WORK TO BE COMPLETED:
Look below for the line containing "def promised : State"; from there through the line containing "def session0 (ph", both lines included, please set down each line exactly and nothing else.

Collected data entries:
########################################
-- ==== Sys2Proof/Tests/Slice0.lean ====
section
/-! SUPPORT. Tests: ill-formed commands, one-step checks whose expected values are those of the spec's worked sequences,
and for each statement with hypotheses a state and operands that meet them together. -/

namespace Sys2Proof.Tests

-- one theorem at a time: each `decide +kernel` waits for the kernel, and waiting theorems hold a stack each
set_option Elab.async false


open Sys2Proof.Machine

/-! ## States of the tests -/

/-- The configuration of the worked sequences: N_st 16, H 2, B_cfg 48, B_safe 36, P_max 1500, P_min 200 (Table 53,
Table 71). -/
def cfg0 : Cfg :=
  { qs := 10, bCfg := 48, bSafe := 36, sSolo := 4, h := 2, nSt := 16, tEp := 1000, lSil := 3, lExp := 8, tQ := 1000
    tripHold := 10, policy := 1, d := 7, pMax := 1500, pMin := 200, attention := 12 }

/-- The CONFIGURE payload of that configuration, with the defaults left 0, for a B_safe and an L_exp. -/
def configureBytes (bSafe lExp : Byte) : List Byte :=
  [10, 48, bSafe, 4, 2, 16, 0, 0, 3, lExp, 0x03, 0xE8, 0, 1, 7, 0x05, 0xDC, 0, 200, 12]

/-- Its checks in order, at station 4. -/
def checksOf (bSafe lExp : Byte) : List (Nat × Bool) :=
  (readCfg (configureBytes bSafe lExp)).rangeChecks ++ (readCfg (configureBytes bSafe lExp)).crossChecks 4

/-- Entry of station 5 in a given state. -/
def peer5 (x : PeerState) : Peer :=
  { state := x, bid := none, lastSeq := 0, summary := none, heardAt := some 4000, unanswered := 0, fpSeen := false
    lastRefusal := none }

/-- Station 4, configured and in mode `m` with an empty map, 5000 ms after the reset. -/
def row (m : Mode) : State :=
  { State.reset with
    now := 5000
    cpi := { cfg := some cfg0, fingerprint := some 0x1234, stn := 4, slot := none }
    mc := { ModeCtl.reset with mode := m }
    lc := { Link.reset with tx := txOf m }
    bu := { offers := [], seen := false, bEff := 48, ownSeq := 255 }
    map := startMap 48
    ptu := { entries := (freshTable 16 4).set 5 (peer5 .live), lineHeard := some 4000, lineCleared := 0 }
    hc := Holdings.reset 4
    ci := { Converter.reset with conv := .running, inhibit := false, causeLost := false, silenceAt := some 5400, refreshAt := 5100 }
    bk := { State.reset.bk with startAt := 1000 } }

/-- Station 4 strapped, before CONFIGURE. -/
def unconfigured4 : State := { State.reset with cpi := { State.reset.cpi with stn := 4 } }

/-- Quanta 8, 9, 10 and 38 are Mine, 35 is Pending and settles until 5040, 36 drains for station 5 and 12 is Held by it. -/
def holding (m : Mode) : State :=
  { row m with
    map := ((((((startMap 48).set 8 .mine).set 9 .mine).set 10 .mine).set 38 .mine).set 35 .pending).set 36
      (.draining .yield (some 5)) |>.set 12 (.held 5 false)
    hc := { Holdings.reset 4 with
      target := 5, claim := some (.settling [35] 5040)
      drains := [{ quantum := 36, entered := 4900, timeoutAt := 6900, stuck := false, mark := none }] } }

/-- Quantum 12 is Held by station 5 with the promise-to-me mark, and station 5's entry is in state `x`. -/
def heldBy5 (x : PeerState) (m : Mode) : State :=
  { row m with
    map := (startMap 48).set 12 (.held 5 true)
    ptu := { (row m).ptu with entries := (freshTable 16 4).set 5 (peer5 x) } }

/-- That state with the promise recorded and a request to station 5 awaiting its answer. -/
def promised : State :=
  { heldBy5 .live .active with
    hc := { Holdings.reset 4 with
      promises := [⟨5, [12], 6000⟩], request := some ⟨5, .surplus, 2, [], some 4950, false, false⟩ } }

/-- The same, with an answer of station 5 heard in a mode that ignores it. -/
def answeredLate : State :=
  { promised with hc := { promised.hc with request := some ⟨5, .surplus, 2, [], some 4950, false, true⟩ } }

/-- A BULK step that ends at 15 s of duration and at the deadline. -/
def step0 : PlanStep :=
  { kind := .bulk, cap := 1500, endEnergy := 0, endDuration := 15, endAcceptance := 0, endAtDeadline := true }

/-- A session at its only step, admitted at 2000 ms with a deadline of 60 s, with 2000 of 3000 energy units to go. -/
def session0 (ph : SessPhase) : Session :=
  { phase := ph, tag := 99, eReq := 3000, pAcc := 1500, deadline := 60, admittedAt := 2000, runOut := false
    critical := false, stepIndex := 1, entered := true, stepTime := 1000, joules := 36000000, stepMark := 0
    delivered := 1000, stepEnergy := 1000, eRem := 2000, stepsDone := 0, lastEnd := none, plan := [step0] }

def withSession (ph : SessPhase) (s : State) : State := { s with ss := { s.ss with session := some (session0 ph) } }
def withOffers (os : List Offer) (s : State) : State := { s with bu := { s.bu with offers := os, seen := true, bEff := 40 } }
def withSlot (x : Option Slot) : State := { row .active with cpi := { (row .active).cpi with slot := x } }
def slot0 (ready : Bool) : Slot := ⟨⟨.accepted, none, 0, [7]⟩, ready, 5001⟩
def notice (n : Nat) : Notice := ⟨n, 0, 5, [1, 2, 3], true, 4000, false⟩
def tripLevel (b : Bool) (s : State) : State := { s with io := { s.io with trip := b } }
def breakLevel (s : State) : State := { s with mc := { s.mc with breakOn := true } }
def duplicated (s : State) : State := { s with mc := { s.mc with duplicate := true } }
def converterAt (c : ConvState) (s : State) : State := { s with ci := { s.ci with conv := c } }
def rxState (run n : Nat) : State := { row .active with lc := { (row .active).lc with rxRun := run, rxErrors := n } }
def tripHoldTo (t : Nat) : State := { row .tripped with mc := { (row .tripped).mc with tripHoldAt := some t } }
def listeningTo (t : Nat) : State := { row .listening with mc := { (row .listening).mc with listenAt := some t } }
def stuckTo (t : Nat) (s : State) : State := { s with hc := { s.hc with stuck := true, quiesceAt := some t } }

/-- Frame `f` alone in the queue under stamp 3, with an attempt in progress. -/
def queued (f : Frame) (retry : Nat) (a : Option Attempt) (m : Mode) : State :=
  { holding m with lc := { (holding m).lc with queue := [⟨3, f, retry⟩], nextId := 4, attempt := a } }

/-- A CLAIM for 12 and 47 on the line. -/
def claimQueued : State :=
  { row .active with
    lc := { (row .active).lc with
      queue := [⟨3, .claim [12, 47], 0⟩], nextId := 4, attempt := some (.frame 3 1 false) }
    hc := { (row .active).hc with target := 2, claim := some (.queued [12, 47]) } }

def lostTo (t : Nat) : State :=
  { holding .active with ci := { (holding .active).ci with conv := .lost, causeLost := true, lostQuiesce := .running t } }
def echoesSince (t : Nat) : State :=
  { holding .active with mc := { (holding .active).mc with echoSince := some t, errSince := true } }
def fifteenErrors : State :=
  let s := queued .leave 2 (some (.frame 3 1 false)) .active
  { s with lc := { s.lc with txErrors := 15 } }
def sending400 : State := { row .active with ci := { (row .active).ci with outbox := [⟨400, false, []⟩] } }
def epochTo (t : Nat) : State := { holding .active with ae := { (holding .active).ae with epochAt := some t, seq := 255 } }

/-- CHARGING at an epoch expiry due at 5000 ms, with nothing held. -/
def claiming : State := withSession .charging { row .active with ae := { (row .active).ae with epochAt := some 5000 } }

/-- The same with every quantum below 48 Held by station 5 but for the own home quanta 8 and 9, which are Held by it too or
Mine, under sweep policy `p`. -/
def asking (home : QEntry) (p : Nat) : State :=
  let e := if home = .mine then .mine else .held 5 false
  { claiming with
    cpi := { claiming.cpi with cfg := some { cfg0 with policy := p } }
    map := (((List.replicate 48 (.held 5 false)).set 8 e).set 9 e) ++ List.replicate 80 .withdrawn }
########################################
FINISHED EXERCISE:
def promised : State :=
  { heldBy5 .live .active with
    hc := { Holdings.reset 4 with
      promises := [⟨5, [12], 6000⟩], request := some ⟨5, .surplus, 2, [], some 4950, false, false⟩ } }

/-- The same, with an answer of station 5 heard in a mode that ignores it. -/
def answeredLate : State :=
  { promised with hc := { promised.hc with request := some ⟨5, .surplus, 2, [], some 4950, false, true⟩ } }

/-- A BULK step that ends at 15 s of duration and at the deadline. -/
def step0 : PlanStep :=
  { kind := .bulk, cap := 1500, endEnergy := 0, endDuration := 15, endAcceptance := 0, endAtDeadline := true }

/-- A session at its only step, admitted at 2000 ms with a deadline of 60 s, with 2000 of 3000 energy units to go. -/
def session0 (ph : SessPhase) : Session :=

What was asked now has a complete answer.